'''

-- ==== Sys2Proof/Machine/Registers.lean ====
section
/-! DEFINITION. The registers of BAR0 and BAR2 (Tables 02-6, 04-2 to 04-4, 04-10, 07-12, 14-6, 15-8, 16-3): what each reads as,
and what a write does. -/

namespace Sys2Proof.Machine

/-! ### Reads -/

/-- A ring register at its offset in the block of Table 04-4 from 0x100 on; write-only doorbells read zero. -/
def Ctx.ringReg (c : Ctx) (off : Nat) : Option (BitVec 64) :=
  let cfg := fun (r : Ring) => packReg [(0, 4, r.sizeLog2), (4, 1, b01 r.enable)]
  if off = 0x00 then some (BitVec.ofNat 64 c.sq.base)
  else if off = 0x08 then some (cfg c.sq)
  else if off = 0x10 then some 0
  else if off = 0x18 then some (BitVec.ofNat 64 c.sq.head)
  else if off = 0x20 then some (BitVec.ofNat 64 c.cq.base)
  else if off = 0x28 then some (cfg c.cq)
  else if off = 0x30 then some 0
  else if off = 0x38 then some (BitVec.ofNat 64 c.cq.tail)
  else none

/-- MGR_ general registers (Table 04-3). -/
def State.mgrReg (s : State) (off : Nat) : Option (BitVec 64) :=
  let c := s.ctx 64
  if off = 0x00 then
    some (packReg [(0, 16, 0xD256), (16, 16, s.pow.shownVersion), (32, 16, s.pow.shownBuild), (48, 8, s.pow.silicon)])
  else if off = 0x08 then some (packReg [(0, 1, b01 c.irqEn)])
  else if off = 0x10 then
    some (packReg [(0, 3, s.tam.life.code), (3, 1, b01 (s.hp.rate != 4 || s.hp.width != 4)), (4, 1, b01 c.halt)])
  else if off = 0x18 then some (packReg [(0, 24, c.epoch)])
  else if off = 0x20 then some (packReg [(0, 6, c.credits)])
  else if off = 0x28 then
    some (packReg [(0, 1, b01 c.accessErr), (1, 1, b01 c.dbErr), (2, 1, b01 c.dmaErr), (3, 1, b01 c.dpmErr)])
  else if off = 0x30 then some (packReg [(0, 20, s.hp.pasid), (20, 1, b01 s.hp.valid)])
  else if off = 0x38 then some (packReg [(0, 7, s.hp.causes)])
  else none

/-- PH_ registers (Table 02-6). -/
def State.phReg (s : State) (off : Nat) : Option (BitVec 64) :=
  let p := s.ph
  if off = 0x00 then some (BitVec.ofNat 64 (fromBe p.stamp))
  else if off = 0x08 then
    some (packReg [(0, 3, p.st.code), (3, 2, p.band), (5, 3, p.missing), (8, 4, p.good), (12, 1, b01 p.lowSignal),
      (13, 1, b01 p.outOfBand)])
  else if off = 0x10 then some (packReg [(0, 16, p.freq), (16, 16, if p.st = .slew then sat 16 p.left.natAbs else 0)])
  else if off = 0x18 then some (packReg [(24, 40, p.cp)])
  else if off = 0x20 then some (packReg [(24, 40, if p.fresh then p.resume else 0)])
  else none

/-- Dirty-page map control (Table 04-10). -/
def Dpm.reg (d : Dpm) (off : Nat) : Option (BitVec 64) :=
  if off = 0 then some (BitVec.ofNat 64 d.base0)
  else if off = 8 then some (BitVec.ofNat 64 d.base1)
  else if off = 16 then some (BitVec.ofNat 64 d.win)
  else if off = 24 then
    some (packReg [(0, 1, b01 d.enable), (1, 1, b01 d.active), (3, 1, b01 d.swapDone), (4, 1, b01 d.allDirty),
      (5, 1, b01 d.mapErr), (32, 25, d.pages)])
  else none

/-- Session state codes (Table 07-12). -/
def Session.code : Session → Nat
  | .closed => 0 | .open' => 1 | .lost => 2

/-- VP_ registers of a port (Table 07-12). -/
def State.vpReg (s : State) (p : Port) (off : Nat) : Option (BitVec 64) :=
  let v := s.vp p
  if off = 0x00 then some v.cfg
  else if off = 0x08 then
    some (packReg [(0, 2, v.session.code), (2, 1, b01 v.clkMode), (3, 1, b01 (s.portPending p)),
      (32, 32, if v.session == .closed then 0 else v.number)])
  else if off = 0x10 then some (packReg [(0, 16, v.ignored), (16, 16, v.lostFr), (32, 16, v.retx), (48, 16, v.echoErr)])
  else if off = 0x18 then some (packReg [(0, 46, v.pollSlot), (46, 1, b01 v.pollValid)])
  else none

/-- LP_ registers of a loop (Table 14-6). -/
def Loop.reg (l : Loop) (off : Nat) : Option (BitVec 64) :=
  if off = 0x00 then
    some (match l.result with
      | none => 0
      | some r => packReg [(0, 32, current32 r.current), (32, 16, r.window), (48, 8, r.flags)])
  else if off = 0x08 then some (packReg [(0, 40, match l.result with
    | none => 0
    | some r => r.start)])
  else if off = 0x10 then some (packReg [(0, 5, l.events)])
  else if off = 0x18 then some (packReg [(0, 8, l.slice), (16, 2, l.wiring), (18, 4, l.drops), (22, 1, b01 l.hart)])
  else none

/-- TS_ registers (Table 15-8). -/
def State.tsReg (s : State) (off : Nat) : Option (BitVec 64) :=
  let t := s.tam
  if off = 0x00 then some (packReg [(0, 16, t.asserted), (16, 16, t.latched), (32, 3, t.life.code), (35, 2, t.src)])
  else if off = 0x08 then
    some (packReg ((List.range 16).map (fun i => (2 * i, 2, t.response.getD i 0)) ++ [(32, 16, t.fused), (48, 3, t.options)]))
  else if off = 0x10 then some (packReg [(0, 16, t.cellMv), (16, 8, t.capHours), (24, 1, b01 t.capFull)])
  else none

/-- EVR_ registers (Table 16-3). -/
def State.evrReg (s : State) (off : Nat) : Option (BitVec 64) :=
  let e := s.evr
  if off = 0x00 then some (packReg [(0, 40, e.next)])
  else if off = 0x08 then some (packReg [(0, 40, s.oldest), (40, 13, s.founding)])
  else if off = 0x10 then some (packReg [(1, 13, e.notice)])
  else if off = 0x18 then some (packReg [(0, 1, b01 (decide (256 ≤ e.staged.length))), (1, 1, b01 e.overflow), (2, 1, b01 e.brk)])
  else none

/-- MSI-X table: address, data and vector control (Table 04-2). -/
def State.msixReg (s : State) (off : Nat) : Option (BitVec 64) :=
  let v := off / 16
  let e := s.hp.vectors.get (0, 0) v
  if 72 ≤ v then none
  else if off % 16 = 0 then some (BitVec.ofNat 64 e.1)
  else some (packReg [(0, 32, e.2), (32, 1, b01 (v ∈ s.hp.masked))])

/-- MSI-X pending bits (Table 04-2). -/
def State.pbaReg (s : State) (off : Nat) : Option (BitVec 64) :=
  if off = 0 || off = 8 then
    some (packReg ((s.hp.msixPend.filter (fun v => off * 8 ≤ v && v < off * 8 + 64)).map (fun v => (v - off * 8, 1, 1))))
  else none

/-- A register of BAR0 at an aligned offset (Table 04-2); none at an unassigned one. -/
def State.bar0 (s : State) (off : Nat) : Option (BitVec 64) :=
  if off < 0x100 then s.mgrReg off
  else if off < 0x140 then (s.ctx 64).ringReg (off - 0x100)
  else if 0x200 ≤ off && off < 0x228 then s.phReg (off - 0x200)
  else if 0x1000 ≤ off && off < 0x1800 then (s.dpm ((off - 0x1000) / 32)).reg ((off - 0x1000) % 32)
  else if 0x2000 ≤ off && off < 0x2020 then s.vpReg .a (off - 0x2000)
  else if 0x2100 ≤ off && off < 0x2120 then s.vpReg .b (off - 0x2100)
  else if 0x3000 ≤ off && off < 0x3100 then (s.loop ((off - 0x3000) / 32)).reg ((off - 0x3000) % 32)
  else if off = 0x3100 then some (packReg [(0, 1, b01 s.pow.loopOn)])
  else if 0x4000 ≤ off && off < 0x4018 then s.tsReg (off - 0x4000)
  else if 0x5000 ≤ off && off < 0x5020 then s.evrReg (off - 0x5000)
  else if 0x8000 ≤ off && off < 0x8480 then s.msixReg (off - 0x8000)
  else if 0xA000 ≤ off && off < 0xA010 then s.pbaReg (off - 0xA000)
  else none

/-- SLC_PASID_LO or HI from index `i` on (Table 04-4). -/
def Slc.pasidReg (v : Slc) (i : Nat) : BitVec 64 :=
  packReg [(0, 20, v.pasids.getD i 0), (20, 1, b01 (decide (i < v.pasids.length))), (32, 20, v.pasids.getD (i + 1) 0),
    (52, 1, b01 (decide (i + 1 < v.pasids.length)))]

/-- A register of a slice page at an aligned offset (Table 04-4). -/
def State.page (s : State) (n off : Nat) : Option (BitVec 64) :=
  let c := s.ctx n
  if off < 0x100 then none
  else if off < 0x140 then c.ringReg (off - 0x100)
  else if off = 0x140 then some (packReg [(0, 24, c.epoch)])
  else if off = 0x148 then some (packReg [(0, 6, c.credits)])
  else if off = 0x150 then some (packReg [(0, 4, (s.slc n).st.code), (4, 1, b01 c.halt)])
  else if off = 0x158 then
    some (packReg [(0, 1, b01 c.accessErr), (1, 1, b01 c.dbErr), (2, 1, b01 c.pwErr), (3, 1, b01 c.dmaErr)])
  else if off = 0x160 then some ((s.slc n).pasidReg 0)
  else if off = 0x168 then some ((s.slc n).pasidReg 2)
  else if off = 0x170 then some (packReg [(0, 1, b01 c.irqEn)])
  else if off = 0x178 then some (packReg [(0, 16, c.drops)])
  else none

/-- The register of a BAR at an aligned offset. -/
def State.registerAt (s : State) (bar off : Nat) : Option (BitVec 64) :=
  if bar = 0 then s.bar0 off else if bar = 2 && off < 0x40000 then s.page (off / 0x1000) (off % 0x1000) else none

/-- What an aligned 8 B read returns (R128): unassigned offsets, push windows and misaccesses read as zero. -/
def State.readReg (s : State) (bar off size : Nat) : BitVec 64 :=
  if size = 8 && off % 8 = 0 then (s.registerAt bar off).getD 0 else 0

/-! ### Writes -/

/-- A value as a 4 KiB aligned address (R128). -/
def pageAddr (v : BitVec 64) : Nat := v.toNat / 4096 * 4096

/-- A write to a ring register of an owner, at its offset from 0x100 on. -/
def State.writeRing (s : State) (o : Owner) (off : Nat) (v : BitVec 64) : State :=
  if off = 0x00 then
    s.hostCtx o (fun c => if c.sq.enable then c else { c with sq := { c.sq with base := pageAddr v } })
  else if off = 0x08 then s.ringCfg o false v
  else if off = 0x10 then s.hostCtx o (fun c => c.bellSq (regFld v 0 16))
  else if off = 0x20 then
    s.hostCtx o (fun c => if c.cq.enable then c else { c with cq := { c.cq with base := pageAddr v } })
  else if off = 0x28 then s.ringCfg o true v
  else if off = 0x30 then s.hostCtx o (fun c => c.bellCq (regFld v 0 16))
  else s

/-- A write to the dirty-page map control of a slice (Table 04-10). -/
def State.writeDpm (s : State) (n off : Nat) (v : BitVec 64) : State :=
  let d := s.dpm n
  if off = 24 then s.writeDpmCtrl n v
  else if d.enable then s
  else if off = 0 then s.setDpm n { d with base0 := pageAddr v }
  else if off = 8 then s.setDpm n { d with base1 := pageAddr v }
  else if off = 16 then s.setDpm n { d with win := pageAddr v }
  else s

/-- A write to the MSI-X table: a vector unmasked sends its pending message (R166). -/
def State.writeMsix (s : State) (off : Nat) (v : BitVec 64) : State :=
  let k := off / 16
  let e := s.hp.vectors.get (0, 0) k
  if off % 16 = 0 then s.mapHp (fun h => { h with vectors := h.vectors.put (0, 0) k (v.toNat, e.2) })
  else
    let s := s.mapHp (fun h => { h with vectors := h.vectors.put (0, 0) k (e.1, regFld v 0 32) })
    if v.getLsbD 32 then
      if k ∈ s.hp.masked then s else s.mapHp (fun h => { h with masked := h.masked ++ [k] })
    else s.unmask k

/-- A write to an assigned register of BAR0 (Tables 04-3, 14-6, 15-8, 16-3). -/
def State.write0 (s : State) (off : Nat) (v : BitVec 64) : State :=
  if off = 0x08 then s.setCtx 64 { s.ctx 64 with irqEn := v.getLsbD 0 }
  else if off = 0x28 then
    let c := s.ctx 64
    s.setCtx 64 { c with
      accessErr := c.accessErr && !v.getLsbD 0, dbErr := c.dbErr && !v.getLsbD 1, dmaErr := c.dmaErr && !v.getLsbD 2
      dpmErr := c.dpmErr && !v.getLsbD 3 }
  else if off = 0x30 then s.mapHp (fun h => { h with pasid := regFld v 0 20, valid := v.getLsbD 20 })
  else if off = 0x38 then s.writeEvent v
  else if 0x100 ≤ off && off < 0x140 then s.writeRing .mgr (off - 0x100) v
  else if 0x1000 ≤ off && off < 0x1800 then s.writeDpm ((off - 0x1000) / 32) ((off - 0x1000) % 32) v
  else if 0x3000 ≤ off && off < 0x3100 && off % 32 = 0x10 then
    let l := s.loop ((off - 0x3000) / 32)
    s.setLoop ((off - 0x3000) / 32) { l with
      events := (List.range 5).foldl (fun a i => if v.getLsbD i then setBit a i false else a) l.events }
  else if off = 0x4000 then
    s.mapTam (fun t => { t with
      latched := (List.range 16).foldl (fun a i => if v.getLsbD (16 + i) then setBit a i false else a) t.latched })
  else if off = 0x5010 then s.mapEvr (fun e => { e with notice := regFld v 1 13 })
  else if off = 0x5018 then
    s.mapEvr (fun e => { e with overflow := e.overflow && !v.getLsbD 1, brk := e.brk && !v.getLsbD 2 })
  else if 0x8000 ≤ off && off < 0x8480 then s.writeMsix (off - 0x8000) v
  else s

/-- A write to a slice page (Table 04-4). -/
def State.writePage (s : State) (n off : Nat) (v : BitVec 64) : State :=
  let c := s.ctx n
  if 0x100 ≤ off && off < 0x140 then s.writeRing (.slice n) (off - 0x100) v
  else if off = 0x158 then
    s.setCtx n { c with
      accessErr := c.accessErr && !v.getLsbD 0, dbErr := c.dbErr && !v.getLsbD 1, pwErr := c.pwErr && !v.getLsbD 2
      dmaErr := c.dmaErr && !v.getLsbD 3 }
  else if off = 0x170 then s.setCtx n { c with irqEn := v.getLsbD 0 }
  else s

/-- A misaccess (R128): ACCESS_ERR of MGR_ERR or SLC_ERR. -/
def State.misaccess (s : State) (i : Nat) : State := s.setCtx i { s.ctx i with accessErr := true }

/-- A write to BAR2: other writes to the push windows are discarded (R142). -/
def State.write2 (s : State) (off size : Nat) (v : BitVec 64) : State :=
  let n := off / 0x1000
  if off % 0x1000 < 0x100 then s.setCtx n { s.ctx n with pwErr := true }
  else if size = 8 && off % 8 = 0 then s.writePage n (off % 0x1000) v
  else if (s.page n (off % 0x1000 / 8 * 8)).isSome then s.misaccess n
  else s

/-- REGISTER_WRITE (R128). A register that has a row of its own is written with the effect of that row. DESIGN CHOICE (log
entry 137): a misaligned or short write is judged by the register at `off / 8 * 8` alone, the one in which it begins. -/
def execRegisterWrite (bar off size : Nat) (v : BitVec 64) (s : State) : Host.Outcome State Fault Refusal :=
  .next (if !s.hostOn then s
  else if bar = 0 then
    if size = 8 && off % 8 = 0 then s.write0 off v
    else if (s.bar0 (off / 8 * 8)).isSome then s.misaccess 64
    else s
  else if bar = 2 && off < 0x40000 then s.write2 off size v
  else s)

end Sys2Proof.Machine
end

'''

THE TASK — Search the preceding listing for "pasidReg", then copy every line that holds it.

ANSWER FOR THE TASK —
def Slc.pasidReg (v : Slc) (i : Nat) : BitVec 64 :=
  else if off = 0x160 then some ((s.slc n).pasidReg 0)
  else if off = 0x168 then some ((s.slc n).pasidReg 2)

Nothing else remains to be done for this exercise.